Line count for "then": state how many lines of the data below include it, and output nothing more.

▸ **LISTED ENTRIES**
-=-=-

-- ==== Sys2Proof/Machine/PilotAlu.lean ====
section
/-! DEFINITION. Machine/PilotAlu.lean: the integer, logic and immediate instructions (R321 to R325), and the
moves and tag instructions (R332, R333). -/

namespace Sys2Proof.Machine

/-- A register field names a D register (R304). -/
def isD (i : BitVec 5) : Bool := decide (i < 16)
/-- A register field names an A register (R304). -/
def isA (i : BitVec 5) : Bool := !isD i

/-- Issue an RRR instruction. -/
def rrr (f : RRR) (major : BitVec 6) (fn : BitVec 7) (ok priv : Bool) (s : State)
    (body : Pilot → BitVec 18 → State → PRes) : State :=
  issue ⟨f.p, f.g, 1, rrrWord f major fn, !ok, priv, false, 0⟩ s (fun pc s => body (pilot s f.p) pc s)

/-- Issue an RRI instruction. -/
def rri (f : RRI) (major : BitVec 6) (ok : Bool) (s : State)
    (body : Pilot → BitVec 18 → State → PRes) : State :=
  issue ⟨f.p, f.g, 1, rriWord f major, !ok, false, false, 0⟩ s (fun pc s => body (pilot s f.p) pc s)

/-- Issue a long-form instruction: its unused bits must be 0 (R317, R319). -/
def lform (f : LF) (major : BitVec 6) (ok : Bool) (s : State)
    (body : Pilot → BitVec 18 → State → PRes) : State :=
  issue ⟨f.p, f.g, 2, lfWord f major, !(ok && decide (f.z = 0)), false, false, f.imm⟩ s
    (fun pc s => body (pilot s f.p) pc s)

/-- Write a result register and the flags. -/
def wrRes (s : State) (p : Nat) (d : BitVec 5) (w : TWord) (sw : Sw) : PRes :=
  .done (updPilot s p (fun x => { x.wr d w with sw := sw }))

/-- Write flags only. -/
def wrFlags (s : State) (p : Nat) (sw : Sw) : PRes := .done (updPilot s p (fun x => { x with sw := sw }))

/-- An operation on one or two operands that must pass tag tests, with a result register and flags. -/
def binary (x : Pilot) (s : State) (p : Nat) (d : BitVec 5) (a b : TWord) (ta tb : BitVec 4 → Bool)
    (r : TWord × Sw) : PRes :=
  match tagFail x.sw.world [(a, 0, ta), (b, 1, tb)] with
  | some tv => .trap 4 tv s
  | none => wrRes s p d r.1 r.2

/-- The same with one operand. -/
def unary (x : Pilot) (s : State) (p : Nat) (d : BitVec 5) (a : TWord) (ta : BitVec 4 → Bool)
    (r : TWord × Sw) : PRes :=
  match tagFail x.sw.world [(a, 0, ta)] with
  | some tv => .trap 4 tv s
  | none => wrRes s p d r.1 r.2

/-- Flags of a result that the R310 row writes or leaves. -/
def Sw.opt (w : Sw) : Option Res → Sw
  | some r => w.nzvc r
  | none => w

/-- ADD, ADDI and ADDL (R310). -/
def addBody (x : Pilot) (s : State) (p : Nat) (d : BitVec 5) (a b : TWord) : PRes :=
  match tagFail x.sw.world [(a, 0, anyTag), (b, 1, anyTag)] with
  | some tv => .trap 4 tv s
  | none =>
    match addRule a b with
    | none => .trap 4 (pairTv a b addSrc) s
    | some (w, r) => wrRes s p d w (x.sw.opt r)

/-- SUB (R310). -/
def subBody (x : Pilot) (s : State) (p : Nat) (d : BitVec 5) (a b : TWord) : PRes :=
  match tagFail x.sw.world [(a, 0, anyTag), (b, 1, anyTag)] with
  | some tv => .trap 4 tv s
  | none =>
    match subRule a b with
    | none => .trap 4 (pairTv a b addSrc) s
    | some (w, r) => wrRes s p d w (x.sw.opt r)

/-- CMP (R310). -/
def cmpBody (x : Pilot) (s : State) (p : Nat) (a b : TWord) : PRes :=
  match tagFail x.sw.world [(a, 0, anyTag), (b, 1, anyTag)] with
  | some tv => .trap 4 tv s
  | none =>
    match cmpRule a b with
    | none => .trap 4 (pairTv a b cmpSrc) s
    | some r => wrFlags s p (x.sw.nzvc r)

/-- A logic operation with its result tag and flags: V is 0 and C stays (R310). -/
def logicOut (x : Pilot) (v : W64) (tag : BitVec 4) : TWord × Sw :=
  (⟨v, tag⟩, x.sw.nzvc (logicRes v x.sw.c))

/-- AND, OR, XOR, ANDN on registers. -/
def logicBody (op : W64 → W64 → W64) (x : Pilot) (s : State) (p : Nat) (d : BitVec 5) (a b : TWord) : PRes :=
  binary x s p d a b isIntBits isIntBits (logicOut x (op a.val b.val) (logicTag a.tag b.tag))

/-- A shift or rotate: the value keeps its tag (R321, R323). -/
def shiftBody (op : Shift) (x : Pilot) (s : State) (p : Nat) (d : BitVec 5) (a b : TWord) : PRes :=
  let k := match op with
    | .rol => b.val.toNat % 64
    | .ror => b.val.toNat % 64
    | _ => b.val.toNat % 128
  let r := shiftRes op a.val k x.sw.c
  binary x s p d a b isIntBits isIntBits (⟨r.r, a.tag⟩, x.sw.nzvc r)

/-- An INT result of INT operands with N, Z, V and C. -/
def intOut (x : Pilot) (r : Res) : TWord × Sw := (intW r.r, x.sw.nzvc r)

/-- A minimum or maximum: N and Z of the result (R321). -/
def minmaxBody (lt : W64 → W64 → Bool) (x : Pilot) (s : State) (p : Nat) (d : BitVec 5) (a b : TWord) : PRes :=
  let v := if lt a.val b.val then a.val else b.val
  binary x s p d a b isInt isInt (intW v, x.sw.nz v)

def execAdd (f : RRR) (s : State) : Out :=
  .next (rrr f 1 0 true false s (fun x _ s => addBody x s f.p f.d (x.reg f.s) (x.reg f.t)))

def execAdc (f : RRR) (s : State) : Out :=
  .next (rrr f 1 1 (isD f.d && isD f.s && isD f.t) false s (fun x _ s =>
    binary x s f.p f.d (x.reg f.s) (x.reg f.t) isInt isInt
      (intOut x (addRes (x.reg f.s).val (x.reg f.t).val x.sw.c))))

def execSub (f : RRR) (s : State) : Out :=
  .next (rrr f 1 2 true false s (fun x _ s => subBody x s f.p f.d (x.reg f.s) (x.reg f.t)))

def execSbb (f : RRR) (s : State) : Out :=
  .next (rrr f 1 3 (isD f.d && isD f.s && isD f.t) false s (fun x _ s =>
    binary x s f.p f.d (x.reg f.s) (x.reg f.t) isInt isInt
      (intOut x (subRes (x.reg f.s).val (x.reg f.t).val x.sw.c))))

def execAnd (f : RRR) (s : State) : Out :=
  .next (rrr f 1 4 true false s (fun x _ s => logicBody (· &&& ·) x s f.p f.d (x.reg f.s) (x.reg f.t)))

def execOr (f : RRR) (s : State) : Out :=
  .next (rrr f 1 5 true false s (fun x _ s => logicBody (· ||| ·) x s f.p f.d (x.reg f.s) (x.reg f.t)))

def execXor (f : RRR) (s : State) : Out :=
  .next (rrr f 1 6 true false s (fun x _ s => logicBody (· ^^^ ·) x s f.p f.d (x.reg f.s) (x.reg f.t)))

def execAndn (f : RRR) (s : State) : Out :=
  .next (rrr f 1 7 true false s (fun x _ s =>
    logicBody (fun a b => a &&& ~~~b) x s f.p f.d (x.reg f.s) (x.reg f.t)))

def execShl (f : RRR) (s : State) : Out :=
  .next (rrr f 1 8 true false s (fun x _ s => shiftBody .shl x s f.p f.d (x.reg f.s) (x.reg f.t)))

def execShr (f : RRR) (s : State) : Out :=
  .next (rrr f 1 9 true false s (fun x _ s => shiftBody .shr x s f.p f.d (x.reg f.s) (x.reg f.t)))

def execSar (f : RRR) (s : State) : Out :=
  .next (rrr f 1 10 true false s (fun x _ s => shiftBody .sar x s f.p f.d (x.reg f.s) (x.reg f.t)))

def execRol (f : RRR) (s : State) : Out :=
  .next (rrr f 1 11 true false s (fun x _ s => shiftBody .rol x s f.p f.d (x.reg f.s) (x.reg f.t)))

def execRor (f : RRR) (s : State) : Out :=
  .next (rrr f 1 12 true false s (fun x _ s => shiftBody .ror x s f.p f.d (x.reg f.s) (x.reg f.t)))

def execCmp (f : RRR) (s : State) : Out :=
  .next (rrr f 1 13 (decide (f.d = 0)) false s (fun x _ s => cmpBody x s f.p (x.reg f.s) (x.reg f.t)))

def execTst (f : RRR) (s : State) : Out :=
  .next (rrr f 1 14 (decide (f.d = 0)) false s (fun x _ s =>
    match tagFail x.sw.world [(x.reg f.s, 0, isIntBits), (x.reg f.t, 1, isIntBits)] with
    | some tv => .trap 4 tv s
    | none => wrFlags s f.p (logicOut x ((x.reg f.s).val &&& (x.reg f.t).val) 1).2))

def execNeg (f : RRR) (s : State) : Out :=
  .next (rrr f 1 15 (isD f.d && isD f.s && decide (f.t = 0)) false s (fun x _ s =>
    unary x s f.p f.d (x.reg f.s) isInt (intOut x (subRes 0 (x.reg f.s).val false))))

def execNot (f : RRR) (s : State) : Out :=
  .next (rrr f 1 16 (decide (f.t = 0)) false s (fun x _ s =>
    unary x s f.p f.d (x.reg f.s) isIntBits (logicOut x (~~~(x.reg f.s).val) (x.reg f.s).tag)))

def execMin (f : RRR) (s : State) : Out :=
  .next (rrr f 1 17 (isD f.d && isD f.s && isD f.t) false s (fun x _ s =>
    minmaxBody (fun a b => a.slt b) x s f.p f.d (x.reg f.s) (x.reg f.t)))

def execMax (f : RRR) (s : State) : Out :=
  .next (rrr f 1 18 (isD f.d && isD f.s && isD f.t) false s (fun x _ s =>
    minmaxBody (fun a b => b.slt a) x s f.p f.d (x.reg f.s) (x.reg f.t)))

def execMinu (f : RRR) (s : State) : Out :=
  .next (rrr f 1 19 (isD f.d && isD f.s && isD f.t) false s (fun x _ s =>
    minmaxBody (fun a b => a.ult b) x s f.p f.d (x.reg f.s) (x.reg f.t)))

def execMaxu (f : RRR) (s : State) : Out :=
  .next (rrr f 1 20 (isD f.d && isD f.s && isD f.t) false s (fun x _ s =>
    minmaxBody (fun a b => b.ult a) x s f.p f.d (x.reg f.s) (x.reg f.t)))

def execClz (f : RRR) (s : State) : Out :=
  .next (rrr f 1 21 (isD f.d && isD f.s && decide (f.t = 0)) false s (fun x _ s =>
    let v := BitVec.ofNat 64 (clzFrom (x.reg f.s).val 64)
    unary x s f.p f.d (x.reg f.s) isIntBits (intW v, x.sw.nz v)))

def execPopc (f : RRR) (s : State) : Out :=
  .next (rrr f 1 22 (isD f.d && isD f.s && decide (f.t = 0)) false s (fun x _ s =>
    let v := BitVec.ofNat 64 (popFrom (x.reg f.s).val 64)
    unary x s f.p f.d (x.reg f.s) isIntBits (intW v, x.sw.nz v)))

/-- BSWAP keeps the tag of s (R321): INT or BITS alone may be byte-swapped, since no other instruction may
mint or forge a tag (R309, log 22). -/
def execBswap (f : RRR) (s : State) : Out :=
  .next (rrr f 1 23 (decide (f.t = 0)) false s (fun x _ s =>
    let v := bswap64 (x.reg f.s).val
    unary x s f.p f.d (x.reg f.s) isIntBits (⟨v, (x.reg f.s).tag⟩, x.sw.nz v)))

/-! Immediate forms (R324). -/

def execAddi (f : RRI) (s : State) : Out :=
  .next (rri f 2 true s (fun x _ s => addBody x s f.p f.d (x.reg f.s) (intW (f.imm.signExtend 64))))

def execAndi (f : RRI) (s : State) : Out :=
  .next (rri f 3 true s (fun x _ s =>
    logicBody (· &&& ·) x s f.p f.d (x.reg f.s) (intW (f.imm.setWidth 64))))

def execOri (f : RRI) (s : State) : Out :=
  .next (rri f 4 true s (fun x _ s =>
    logicBody (· ||| ·) x s f.p f.d (x.reg f.s) (intW (f.imm.setWidth 64))))

def execXori (f : RRI) (s : State) : Out :=
  .next (rri f 5 true s (fun x _ s =>
    logicBody (· ^^^ ·) x s f.p f.d (x.reg f.s) (intW (f.imm.setWidth 64))))

def execCmpi (f : RRI) (s : State) : Out :=
  .next (rri f 6 (decide (f.d = 0) && isD f.s) s (fun x _ s =>
    match tagFail x.sw.world [(x.reg f.s, 0, isInt)] with
    | some tv => .trap 4 tv s
    | none => wrFlags s f.p (x.sw.nzvc (subRes (x.reg f.s).val (f.imm.signExtend 64) false))))

/-- SHI (R324): IMM12 [11:10] selects the shift, [9:7] must be 0, [6:0] is the count. -/
def shiOp (k : BitVec 2) : Shift :=
  if k = 0 then .shl else if k = 1 then .shr else if k = 2 then .sar else .ror

def execShi (f : RRI) (s : State) : Out :=
  .next (rri f 7 (decide (f.imm.extractLsb' 7 3 = 0)) s (fun x _ s =>
    shiftBody (shiOp (f.imm.extractLsb' 10 2)) x s f.p f.d (x.reg f.s)
      (intW ((f.imm.extractLsb' 0 7).setWidth 64))))

def execMovi (f : RIF) (s : State) : Out :=
  .next (issue ⟨f.p, f.g, 1, rifWord f 8, false, false, false, 0⟩ s (fun _ s =>
    .done (updPilot s f.p (fun x => x.wrInt f.d (f.imm.signExtend 64)))))

/-! Long immediate forms (R358). -/

def execMovl (f : LF) (s : State) : Out :=
  .next (lform f 0x30 (decide (f.s = 0)) s (fun _ _ s =>
    .done (updPilot s f.p (fun x => x.wrInt f.d (f.imm.signExtend 64)))))

def execMovh (f : LF) (s : State) : Out :=
  .next (lform f 0x31 (isD f.d && decide (f.s = 0)) s (fun x _ s =>
    match tagFail x.sw.world [(x.reg f.d, 2, isInt)] with
    | some tv => .trap 4 tv s
    | none => .done (updPilot s f.p (fun x =>
        x.wrInt f.d (f.imm ++ (x.reg f.d).val.extractLsb' 0 32)))))

def execAddl (f : LF) (s : State) : Out :=
  .next (lform f 0x32 true s (fun x _ s =>
    addBody x s f.p f.d (x.reg f.s) (intW (f.imm.signExtend 64))))

def execCmpl (f : LF) (s : State) : Out :=
  .next (lform f 0x36 (decide (f.d = 0) && isD f.s) s (fun x _ s =>
    match tagFail x.sw.world [(x.reg f.s, 0, isInt)] with
    | some tv => .trap 4 tv s
    | none => wrFlags s f.p (x.sw.nzvc (subRes (x.reg f.s).val (f.imm.signExtend 64) false))))

/-! Moves and tags (R332, R333). -/

/-- A single DEC word is well formed (R329): digits 0 to 9 and a sign nibble 0xA to 0xF. -/
def decOk (v : W64) : Bool :=
  match nibbles 16 v with
  | sgn :: ds => decide (10 ≤ sgn) && ds.all (fun d => decide (d ≤ 9))
  | [] => false

/-- RETAG permits the change from tag `a` to tag `b` in this world (R333). -/
def retagOk (a b : BitVec 4) (world : Bool) : Bool :=
  ((decide (a = 1) || decide (a = 2) || decide (a = 3) || decide (a = 7)) &&
      (decide (b = 1) || decide (b = 2) || decide (b = 7))) ||
  ((decide (a = 1) || decide (a = 2)) && decide (b = 3)) ||
  (decide (a = 1) && decide (b = 4)) ||
  ((decide (a = 4) || decide (a = 5) || decide (a = 6)) && decide (b = 1)) ||
  (world && decide (a = 1) && (decide (b = 5) || decide (b = 8) || decide (b = 9) || decide (b = 15))) ||
  (world && (decide (a = 9) || decide (a = 8) || decide (a = 15)) && decide (b = 1))

/-- MOV moves value and tag; the operand must be readable (R308, R332). -/
def execMov (f : RRR) (s : State) : Out :=
  .next (rrr f 0xB 0 (decide (f.t = 0)) false s (fun x _ s =>
    unary x s f.p f.d (x.reg f.s) anyTag (x.reg f.s, x.sw)))

/-- A tag code in the t field: 0x0 and 0xA to 0xE, and codes above 0xF, trap RSV (R333). -/
def retagField (t : BitVec 5) : Bool :=
  decide (t ≠ 0) && decide (t < 16) && !(decide (10 ≤ t.toNat) && decide (t.toNat ≤ 14))

def execRetag (f : RRR) (s : State) : Out :=
  .next (rrr f 0xB 1 (retagField f.t) false s (fun x _ s =>
    let b : BitVec 4 := f.t.setWidth 4
    let a := x.reg f.s
    match tagFail x.sw.world [(a, 0, fun t => retagOk t b x.sw.world)] with
    | some tv => .trap 4 tv s
    | none =>
      if b = 3 ∧ decOk a.val = false then .trap 11 a.val s
      else wrRes s f.p f.d ⟨a.val, b⟩ x.sw))

def execClrt (f : RRR) (s : State) : Out :=
  .next (rrr f 0xB 2 (decide (f.s = 0) && decide (f.t = 0)) false s (fun _ _ s =>
    .done (updPilot s f.p (fun x => x.wr f.d emptyW))))

/-- TAGOF traps only on SEAL in the open world (R308, R332). -/
def execTagof (f : RRR) (s : State) : Out :=
  .next (rrr f 0xB 3 (isD f.d && decide (f.t = 0)) false s (fun x _ s =>
    let a := x.reg f.s
    if a.tag = 15 ∧ x.sw.world = false then .trap 4 (tagTv a.tag 0) s
    else .done (updPilot s f.p (fun x => x.wrInt f.d (a.tag.setWidth 64)))))

end Sys2Proof.Machine
end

-=-=-

▸ **ANSWER SPACE**
4